╔══
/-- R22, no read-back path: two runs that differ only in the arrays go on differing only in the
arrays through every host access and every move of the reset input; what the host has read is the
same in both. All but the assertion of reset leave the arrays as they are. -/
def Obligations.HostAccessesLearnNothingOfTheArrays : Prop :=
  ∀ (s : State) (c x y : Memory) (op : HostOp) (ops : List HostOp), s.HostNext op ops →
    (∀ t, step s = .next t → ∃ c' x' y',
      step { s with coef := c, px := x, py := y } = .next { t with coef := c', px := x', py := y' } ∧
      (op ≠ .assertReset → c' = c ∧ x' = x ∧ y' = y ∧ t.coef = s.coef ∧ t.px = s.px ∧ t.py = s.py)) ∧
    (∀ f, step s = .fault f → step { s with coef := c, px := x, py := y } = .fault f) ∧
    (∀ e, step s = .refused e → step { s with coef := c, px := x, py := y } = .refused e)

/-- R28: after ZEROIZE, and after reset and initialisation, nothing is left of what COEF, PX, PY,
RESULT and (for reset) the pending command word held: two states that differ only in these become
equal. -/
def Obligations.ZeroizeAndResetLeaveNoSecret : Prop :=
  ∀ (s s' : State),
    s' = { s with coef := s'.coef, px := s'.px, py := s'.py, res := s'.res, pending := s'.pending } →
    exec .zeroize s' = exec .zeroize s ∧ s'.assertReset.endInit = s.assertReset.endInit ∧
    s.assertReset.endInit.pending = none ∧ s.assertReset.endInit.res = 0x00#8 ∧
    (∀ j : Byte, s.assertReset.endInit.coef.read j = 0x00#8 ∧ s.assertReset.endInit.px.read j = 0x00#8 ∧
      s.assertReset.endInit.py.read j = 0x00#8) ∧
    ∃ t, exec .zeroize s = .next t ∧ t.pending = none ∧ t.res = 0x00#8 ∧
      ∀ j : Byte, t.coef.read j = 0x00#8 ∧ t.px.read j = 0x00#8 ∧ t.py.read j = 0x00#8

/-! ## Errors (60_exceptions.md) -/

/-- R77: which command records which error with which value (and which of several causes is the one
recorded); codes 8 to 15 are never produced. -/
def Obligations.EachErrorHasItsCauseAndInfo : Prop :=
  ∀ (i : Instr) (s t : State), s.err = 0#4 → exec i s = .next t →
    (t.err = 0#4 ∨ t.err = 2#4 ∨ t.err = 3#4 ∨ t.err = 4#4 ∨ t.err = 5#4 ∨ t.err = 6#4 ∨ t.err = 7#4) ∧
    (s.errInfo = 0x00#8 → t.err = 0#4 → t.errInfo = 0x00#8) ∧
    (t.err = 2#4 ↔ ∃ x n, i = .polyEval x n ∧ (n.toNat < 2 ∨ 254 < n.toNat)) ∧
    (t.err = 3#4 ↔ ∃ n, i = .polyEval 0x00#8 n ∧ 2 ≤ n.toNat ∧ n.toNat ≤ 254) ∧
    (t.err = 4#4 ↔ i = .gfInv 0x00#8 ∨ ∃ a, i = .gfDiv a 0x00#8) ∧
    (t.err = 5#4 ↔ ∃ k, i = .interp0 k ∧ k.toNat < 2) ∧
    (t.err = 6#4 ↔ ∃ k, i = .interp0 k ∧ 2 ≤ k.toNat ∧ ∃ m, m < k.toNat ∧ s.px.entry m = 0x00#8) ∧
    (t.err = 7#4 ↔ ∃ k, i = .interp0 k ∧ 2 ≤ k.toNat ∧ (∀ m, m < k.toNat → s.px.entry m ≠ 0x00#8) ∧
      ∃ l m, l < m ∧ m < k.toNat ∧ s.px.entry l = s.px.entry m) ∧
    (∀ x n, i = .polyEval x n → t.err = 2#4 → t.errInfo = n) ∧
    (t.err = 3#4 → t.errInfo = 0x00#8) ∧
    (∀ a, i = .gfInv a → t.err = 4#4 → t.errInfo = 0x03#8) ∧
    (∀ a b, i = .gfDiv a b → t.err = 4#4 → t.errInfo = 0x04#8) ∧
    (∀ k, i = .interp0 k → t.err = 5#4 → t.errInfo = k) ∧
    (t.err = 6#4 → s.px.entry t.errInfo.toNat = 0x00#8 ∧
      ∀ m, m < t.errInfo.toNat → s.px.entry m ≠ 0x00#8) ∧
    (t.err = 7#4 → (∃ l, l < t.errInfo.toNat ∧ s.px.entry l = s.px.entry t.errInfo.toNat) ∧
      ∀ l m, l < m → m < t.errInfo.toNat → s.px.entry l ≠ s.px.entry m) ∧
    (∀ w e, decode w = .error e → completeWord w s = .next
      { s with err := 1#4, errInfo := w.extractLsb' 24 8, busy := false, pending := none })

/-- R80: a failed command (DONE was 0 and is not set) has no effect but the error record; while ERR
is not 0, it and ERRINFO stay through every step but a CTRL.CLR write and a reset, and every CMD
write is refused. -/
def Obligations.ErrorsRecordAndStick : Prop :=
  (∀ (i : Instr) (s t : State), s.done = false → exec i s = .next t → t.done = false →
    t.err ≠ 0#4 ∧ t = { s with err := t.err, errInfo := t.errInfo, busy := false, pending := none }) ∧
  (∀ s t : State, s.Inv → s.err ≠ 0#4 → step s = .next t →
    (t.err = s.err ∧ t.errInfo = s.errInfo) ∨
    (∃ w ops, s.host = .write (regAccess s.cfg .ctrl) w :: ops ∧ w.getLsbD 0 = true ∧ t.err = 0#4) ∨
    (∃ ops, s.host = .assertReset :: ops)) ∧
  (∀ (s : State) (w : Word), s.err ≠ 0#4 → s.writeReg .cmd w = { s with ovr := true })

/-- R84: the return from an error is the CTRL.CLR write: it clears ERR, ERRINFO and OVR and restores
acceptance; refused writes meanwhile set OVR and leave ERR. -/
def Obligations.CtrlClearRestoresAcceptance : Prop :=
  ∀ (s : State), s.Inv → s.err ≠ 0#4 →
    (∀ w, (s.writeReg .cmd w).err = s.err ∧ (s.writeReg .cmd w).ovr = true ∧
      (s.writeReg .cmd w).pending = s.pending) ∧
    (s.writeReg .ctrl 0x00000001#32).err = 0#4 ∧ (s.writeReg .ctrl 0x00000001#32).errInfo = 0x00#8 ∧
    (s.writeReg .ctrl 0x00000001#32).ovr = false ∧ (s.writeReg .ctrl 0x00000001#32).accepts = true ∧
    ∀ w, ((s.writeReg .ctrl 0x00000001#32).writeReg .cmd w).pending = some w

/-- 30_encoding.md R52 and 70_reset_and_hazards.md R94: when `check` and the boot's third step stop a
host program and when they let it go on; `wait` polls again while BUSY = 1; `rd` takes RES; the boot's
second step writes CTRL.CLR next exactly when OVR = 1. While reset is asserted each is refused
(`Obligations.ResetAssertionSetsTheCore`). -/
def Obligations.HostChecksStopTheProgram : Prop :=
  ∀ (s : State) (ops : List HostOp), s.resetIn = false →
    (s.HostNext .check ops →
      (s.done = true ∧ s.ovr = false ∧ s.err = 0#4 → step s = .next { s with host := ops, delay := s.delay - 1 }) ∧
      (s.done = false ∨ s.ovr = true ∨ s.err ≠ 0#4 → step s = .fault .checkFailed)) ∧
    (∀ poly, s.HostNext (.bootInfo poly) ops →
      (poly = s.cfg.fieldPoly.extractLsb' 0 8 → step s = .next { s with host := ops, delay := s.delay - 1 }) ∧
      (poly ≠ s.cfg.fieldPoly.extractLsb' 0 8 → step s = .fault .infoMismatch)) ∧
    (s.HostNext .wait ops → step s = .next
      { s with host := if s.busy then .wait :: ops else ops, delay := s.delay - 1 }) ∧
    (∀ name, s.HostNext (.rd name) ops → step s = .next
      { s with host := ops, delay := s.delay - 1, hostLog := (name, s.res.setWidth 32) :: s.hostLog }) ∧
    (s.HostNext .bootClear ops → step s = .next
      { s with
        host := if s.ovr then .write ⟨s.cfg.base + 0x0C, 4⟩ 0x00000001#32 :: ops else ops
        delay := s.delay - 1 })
╚══
* **TASK ITEM**: Throughout the listing above, how many lines hold the word "that"? Answer with only the number.

* **REPLY**: 2